Ayn Rand is one of the few authors whose works can make something by Leon Uris look like a quick read. On my bookshelf, few works other than Boswell's, Life of Johnson can compete with hers for the breadth of their spine. I was, until sometime in 2003, what Stephen Moore calls below, a "virgin." That was the year that a friend recommended Rand to me. He would have been one of those who responded to the Library of Congress survey that her work had changed his life. He is, unless I'm mistaken, a subscriber to this blog, though he has never left a comment.
I must confess though, that my reaction to her work was likely colored by the lenses of an English professor. Her characters are all types. So much so that she almost may as well have given them names like those of Bunyan and just made it an allegory outright. As I remember it, the absolute purity with which each character represented his or her philosophical ideal frequently made the willing suspension of disbelief more challenging than necessary.
And yet, I also remember agreeing with the philosophy itself, with the ideas that Rand set out to expound. But I had forgotten how apt they were to our current times. It took Stephen Moore, writing in The Wall Street Journal, to remind me of that:
Some years ago when I worked at the libertarian Cato Institute, we used to label any new hire who had not yet read "Atlas Shrugged" a "virgin." Being conversant in Ayn Rand's classic novel about the economic carnage caused by big government run amok was practically a job requirement. If only "Atlas" were required reading for every member of Congress and political appointee in the Obama administration.
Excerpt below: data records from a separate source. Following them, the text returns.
-- ==== Sys2Proof/Machine/ExpanderCommands.lean ====
section
/-! DEFINITION. The meanings of the bus commands at the expander (spec/43_expander_commands.md). -/

namespace Sys2Proof.Machine

/-- CONFIG (R94): `DEV.cfg <- d`, nothing else. -/
def execConfig (data : Byte) (s : State) : Outcome := .next (s.setCfg data)

/-- WRITE_IO (R95): `DEV.pos[p] <- d`, nothing else. -/
def execWriteIo (pos : Nibble) (data : Byte) (s : State) : Outcome := .next (s.setPosition pos data)

/-- SET_OC_L (R97): "A model of the expander that receives 0x22 refuses it" (U2). -/
def execSetOcL (_data : Byte) (_s : State) : Outcome := .refused .setOcLNoMeaning

/-- SET_OC_H (R98): "A model of the expander that receives 0x23 refuses it" (U2). -/
def execSetOcH (_data : Byte) (_s : State) : Outcome := .refused .setOcHNoMeaning

/-- READ_IO (R99): "A model of the expander that receives 0x26 refuses it" (U2). -/
def execReadIo (_data : Byte) (_s : State) : Outcome := .refused .readIoNoMeaning

end Sys2Proof.Machine
end

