/-- R59, R67: a value on the encoder port is read at once, whatever the block is doing. (That it is read before the
block's own step is the model's choice, log entry 9.) -/
def Obligations.StepRunsEncodeAtThePort : Prop :=
  ∀ (s : State) (v : Nibble) (rest : List Nibble), s.host.encoderReads = v :: rest →
    decode .encoderPort (v.setWidth 16) = .ok (.encode v.toNat) ∧
    step s = exec (.encode v.toNat) { s with host := { s.host with encoderReads := rest } }

/-- R73, R93: when the bus acknowledges the pending transaction, the expander runs the command its word decodes to, the
transaction is no longer pending, and its result is recorded. -/
def Obligations.StepRunsDecodedBusCommand : Prop :=
  ∀ (s : State) (t : Txn) (rest : List TxnAnswer) (i : Instr),
    s.host.encoderReads = [] → s.block.fault = none → s.block.pending = some t → s.bus.txns = .ack :: rest →
    decode .bus t.word = .ok i →
    step s = Outcome.andThen (exec i { s with bus := { s.bus with txns := rest } }) fun u =>
      { u with block := { u.block with pending := none }, history := u.history ++ [.result t .ack] }

/-! ## ENCODE -/

/-- R67, R68: ENCODE of a value shows the LUT's entry, written out here, and changes nothing else. (The port's output is
held in the model's own field `host.pattern`, log entry 8.) -/
def Obligations.EncodeShowsLutEntry : Prop :=
  ∀ (s : State) (v : Nat) (b : Byte),
    [0x3F#8, 0x06#8, 0x5B#8, 0x4F#8, 0x66#8, 0x6D#8, 0x7D#8, 0x07#8,
      0x7F#8, 0x6F#8, 0x77#8, 0x7C#8, 0x58#8, 0x5E#8, 0x79#8, 0x71#8][v]? = some b →
    exec (.encode v) s = .next { s with host := { s.host with pattern := some b } }

/-- R71, R111: ENCODE of an integer above 15 is VALUE_RANGE and gives no pattern; on the 4-bit port it never faults. -/
def Obligations.EncodeAboveFifteenFaults : Prop :=
  (∀ (s : State) (v : Nat), 15 < v → exec (.encode v) s = .fault .valueRange) ∧
  (∀ (s : State) (v : Nibble), ∃ t, exec (.encode v.toNat) s = .next t)

/-- R70: ENCODE is total and deterministic, injective, never lights the decimal point and never shows blank. -/
def Obligations.EncodePatternsDistinct : Prop :=
  ∀ (s s' : State) (v v' : Nat), v < 16 → v' < 16 →
    ∃ t t' b b', exec (.encode v) s = .next t ∧ exec (.encode v') s' = .next t' ∧
      t.host.pattern = some b ∧ t'.host.pattern = some b' ∧
      (b = b' ↔ v = v') ∧ b.getLsbD 7 = false ∧ b ≠ 0x00#8

/-! ## Requests at acceptance -/

/-- R74, R75: an INIT that is accepted opens the bus: its effect and its frame. -/
def Obligations.InitAcceptedOpensBus : Prop :=
  ∀ s : State, ready s.block = true → s.block.opened = false →
    exec .init s = .next { s with
      block := { s.block with op := some .init, opening := true }
      history := s.history ++ [.accept 0x0000#16, .busOpen s.params.busId] }

/-- R79, R80: a WRITE_DIGIT that is accepted queues the one transaction (0x30 | pos, LUT[val]). -/
def Obligations.WriteDigitAcceptedQueuesPattern : Prop :=
  ∀ (s : State) (pos val : Nibble), ready s.block = true → s.block.configured = true →
    pos.toNat ≤ s.params.maxPosition →
    exec (.writeDigit pos val) s = .next { s with
      block := { s.block with
        op := some (.writeDigit pos val), queue := [{ cmd := 0x30#8 + pos.setWidth 8, data := enc val }] }
      history := s.history ++ [.accept (BitVec.ofNat 16 (0x4000 + pos.toNat * 0x100 + val.toNat))] }

/-- R80, R81: a BLANK_DIGIT that is accepted queues the one transaction (0x30 | pos, 0x00). -/
def Obligations.BlankDigitAcceptedQueuesBlank : Prop :=
  ∀ (s : State) (pos : Nibble), ready s.block = true → s.block.configured = true →
    pos.toNat ≤ s.params.maxPosition →
    exec (.blankDigit pos) s = .next { s with
      block := { s.block with
        op := some (.blankDigit pos), queue := [{ cmd := 0x30#8 + pos.setWidth 8, data := 0x00#8 }] }
      history := s.history ++ [.accept (BitVec.ofNat 16 (0x8000 + pos.toNat * 0x100))] }

/-- R85 to R90: an UPDATE that is accepted queues the frame's four transactions in UPDATE_ORDER, position 0 being
written exactly when hour > 10, whatever MAX_POSITION is. -/
def Obligations.UpdateAcceptedQueuesFrame : Prop :=
  ∀ (s : State) (hour : BitVec 5) (minute : BitVec 6), ready s.block = true → s.block.configured = true →
    hour.toNat ≤ 23 → minute.toNat ≤ 59 →
    exec (.update hour minute) s = .next { s with
      block := { s.block with
        op := some (.update hour minute)
        queue := s.params.updateOrder.map fun
          | 0 => { cmd := 0x30#8, data := if hour.toNat > 10 then enc (BitVec.ofNat 4 (hour.toNat / 10)) else 0x00#8 }
          | 1 => { cmd := 0x31#8, data := enc (BitVec.ofNat 4 (hour.toNat % 10)) }
          | 2 => { cmd := 0x32#8, data := enc (BitVec.ofNat 4 (minute.toNat / 10)) }
          | 3 => { cmd := 0x33#8, data := enc (BitVec.ofNat 4 (minute.toNat % 10)) } }
      history := s.history ++ [.accept (BitVec.ofNat 16 (0xC000 + hour.toNat * 0x40 + minute.toNat))] }

/-- R125: a request given to a block that is not ready is neither accepted nor faulted (log entry 11: `exec` says so by
leaving the state as it is). -/
def Obligations.RequestNotReadyIsHeld : Prop :=
  ∀ (s : State) (i : Instr), i.space = .request → ready s.block = false → exec i s = .next s

/-- R106 to R110, R112: at a ready block every 16-bit word is taken; the first failing check, read off the word's
number, is the one fault; a refused word records itself with the code, drops nothing but itself, and issues nothing; a
word that passes is accepted. (R74 and R112 give the check order and the events. That a refused word has been taken from
the port, and that a word is taken at once, is the model's deduction, log entries 10 and 2.) -/
def Obligations.AcceptanceFollowsCheckOrder : Prop :=
  ∀ (s : State) (w : Word) (rest : List Word),
    ControlInv s → s.host.encoderReads = [] → ready s.block = true → s.host.requests = w :: rest →
    match firstFault w.toNat s.block s.params with
    | some k => step s = .next { s with
        block := { s.block with fault := some k }
        host := { s.host with requests := rest }
        history := s.history ++ [.refuse w k] }
    | none => ∃ t r more, step s = .next t ∧ t.host.requests = rest ∧ t.block.op = some r ∧ t.block.fault = none ∧
        t.history = s.history ++ .accept w :: more ∧ (∀ x, Event.issue x ∉ more) ∧
        t.dev = s.dev ∧ t.bus = s.bus ∧ t.block.pending = none

/-! ## The steps inside a request -/

/-- R73, IssueStep: the queue's head goes to the bus, and only that. -/
def Obligations.IssueStepSendsQueueHead : Prop :=
  ∀ (s : State) (r : Request) (t : Txn) (rest : List Txn),
    s.host.encoderReads = [] → s.block.fault = none → s.block.op = some r → s.block.pending = none →
    s.block.opening = false → s.block.queue = t :: rest →
    step s = .next { s with
      block := { s.block with pending := some t, queue := rest }, history := s.history ++ [.issue t] }

/-- R73, ResultStep(ack), with R94, R95: the register at the transaction's command address holds its data byte and every
other reads as before; the transaction is no longer pending; the rest of the machine is unchanged. -/
def Obligations.AckWritesTargetOnly : Prop :=
  ∀ (s : State) (t : Txn) (rest : List TxnAnswer),
    s.host.encoderReads = [] → s.block.fault = none → s.block.pending = some t → s.bus.txns = .ack :: rest →
    t.cmd = 0x24#8 ∨ (0x30 ≤ t.cmd.toNat ∧ t.cmd.toNat ≤ 0x3F) →
    ∃ d : Expander,
      step s = .next { s with
        block := { s.block with pending := none }
        dev := d
        history := s.history ++ [.result t .ack]
        bus := { s.bus with txns := rest } } ∧
      ∀ c, d.byteAt c = if c = t.cmd then some t.data else s.dev.byteAt c

/-- R100, R104: a transaction that fails raises BUS_TRANSACTION_ERROR, drops the request, and leaves its target register
with the new byte or the old one, as the draw says; no other register changes. Both draws are admitted. -/
def Obligations.FailedTransactionTargetIsDraw : Prop :=
  ∀ (s : State) (t : Txn) (latched : Bool) (rest : List TxnAnswer),
    s.host.encoderReads = [] → s.block.fault = none → s.block.pending = some t →
    s.bus.txns = .err latched :: rest →
    t.cmd = 0x24#8 ∨ (0x30 ≤ t.cmd.toNat ∧ t.cmd.toNat ≤ 0x3F) →
    ∃ d : Expander,
      step s = .next { s with
        block := { s.block with
          fault := some .busTransactionError, op := none, queue := [], pending := none, opening := false }
        dev := d
        history := s.history ++ [.result t .err]
        bus := { s.bus with txns := rest } } ∧
      ∀ c, d.byteAt c = if c = t.cmd ∧ latched = true then some t.data else s.dev.byteAt c

/-- R76: the open's answer. Success opens the handle and queues exactly the configuration transaction; failure raises
BUS_OPEN_ERROR. -/
def Obligations.OpenAnswerConfiguresOrFaults : Prop :=
  ∀ (s : State) (rest : List OpenAnswer),
    s.host.encoderReads = [] → s.block.fault = none → s.block.pending = none → s.block.opening = true →
    (s.bus.opens = .ok :: rest → step s = .next { s with
      block := { s.block with opening := false, opened := true, queue := [{ cmd := 0x24#8, data := 0x03#8 }] }
      history := s.history ++ [.openResult .ok]
      bus := { s.bus with opens := rest } }) ∧
    (s.bus.opens = .err :: rest → step s = .next { s with
      block := { s.block with
        fault := some .busOpenError, op := none, queue := [], pending := none, opening := false }
      history := s.history ++ [.openResult .err]
      bus := { s.bus with opens := rest } })

/-- R82: when `done(S)` holds the request completes, INIT setting `S.configured`, and the block is ready again. -/
def Obligations.CompletionEndsRequest : Prop :=
  ∀ (s : State) (r : Request),
    s.host.encoderReads = [] → s.block.fault = none → s.block.op = some r → requestDone s.block = true →
    ∃ t, step s = .next t ∧ ready t.block = true ∧ t = { s with
      block := { s.block with op := none, configured := (s.block.configured || decide (r = .init)) }
      history := s.history ++ [.done r] }

/-- R17, R82: the request in progress changes in three ways only: a request at the port is accepted, the request
completes with its `Done`, or a fault drops it. -/
def Obligations.RequestChangesOnlyByAcceptDoneFault : Prop :=
  ∀ s t : State, step s = .next t → s.block.op ≠ t.block.op →
    (∃ r w rest, s.block.op = none ∧ t.block.op = some r ∧ s.host.requests = w :: rest ∧
      decode .request w = .ok r.instr ∧ t.host.requests = rest) ∨
    (∃ r, s.block.op = some r ∧ t.block.op = none ∧ s.block.queue = [] ∧ s.block.pending = none ∧
      s.block.opening = false ∧ t.block.fault = none ∧ t.history = s.history ++ [.done r]) ∨
    (∃ r k, s.block.op = some r ∧ t.block.op = none ∧ s.block.fault = none ∧ t.block.fault = some k)

/-- R125: while the block is busy the words at the port stay there, neither accepted nor refused, and the request in
progress is not replaced by another. -/
def Obligations.BusyBlockHoldsRequests : Prop :=
  ∀ s t : State, s.block.op ≠ none → step s = .next t →
    t.host.requests = s.host.requests ∧ (t.block.op = s.block.op ∨ t.block.op = none) ∧
    ∃ more, t.history = s.history ++ more ∧ (∀ w, Event.accept w ∉ more) ∧ (∀ w k, Event.refuse w k ∉ more)

/-! ## Whole requests -/

/-- R75, R77, R54: INIT on an unopened block, the bus answering ok and ack: the whole history, the configuration byte
0x03 with its fields, and nothing else changed. -/
def Obligations.InitRunConfiguresExpander : Prop :=
  ∀ (s : State) (rest : List Word) (opens : List OpenAnswer) (txns : List TxnAnswer),
    ControlInv s → s.host.encoderReads = [] → ready s.block = true → s.block.opened = false →
    s.host.requests = 0x0000#16 :: rest → s.bus.opens = .ok :: opens → s.bus.txns = .ack :: txns →
    run 5 s = .next { s with
      block := { s.block with opened := true, configured := true }
      dev := { s.dev with cfg := 0x03#8 }
      history := s.history ++ [.accept 0x0000#16, .busOpen s.params.busId, .openResult .ok,
        .issue { cmd := 0x24#8, data := 0x03#8 }, .result { cmd := 0x24#8, data := 0x03#8 } .ack, .done .init]
      host := { s.host with requests := rest }
      bus := { opens := opens, txns := txns } } ∧
    cfgFields 0x03#8 =
      { ioEn := true, decL := true, decH := false, xInt := false, odEn := false, intens := 0#2, sleep := false }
I'm confident that we'd get out of the current financial mess a lot faster.As always, the whole essay by Moore ("Atlas Shrugged: From Fiction to Fact in 52 Years") is worth the read.
Many of us who know Rand's work have noticed that with each passing week, and with each successive bailout plan and economic-stimulus scheme out of Washington, our current politicians are committing the very acts of economic lunacy that "Atlas Shrugged" parodied in 1957, when this 1,000-page novel was first published and became an instant hit.
Rand, who had come to America from Soviet Russia with striking insights into totalitarianism and the destructiveness of socialism, was already a celebrity. The left, naturally, hated her. But as recently as 1991, a survey by the Library of Congress and the Book of the Month Club found that readers rated "Atlas" as the second-most influential book in their lives, behind only the Bible.
For the uninitiated, the moral of the story is simply this: Politicians invariably respond to crises -- that in most cases they themselves created -- by spawning new government programs, laws and regulations. These, in turn, generate more havoc and poverty, which inspires the politicians to create more programs . . . and the downward spiral repeats itself until the productive sectors of the economy collapse under the collective weight of taxes and other burdens imposed in the name of fairness, equality and do-goodism.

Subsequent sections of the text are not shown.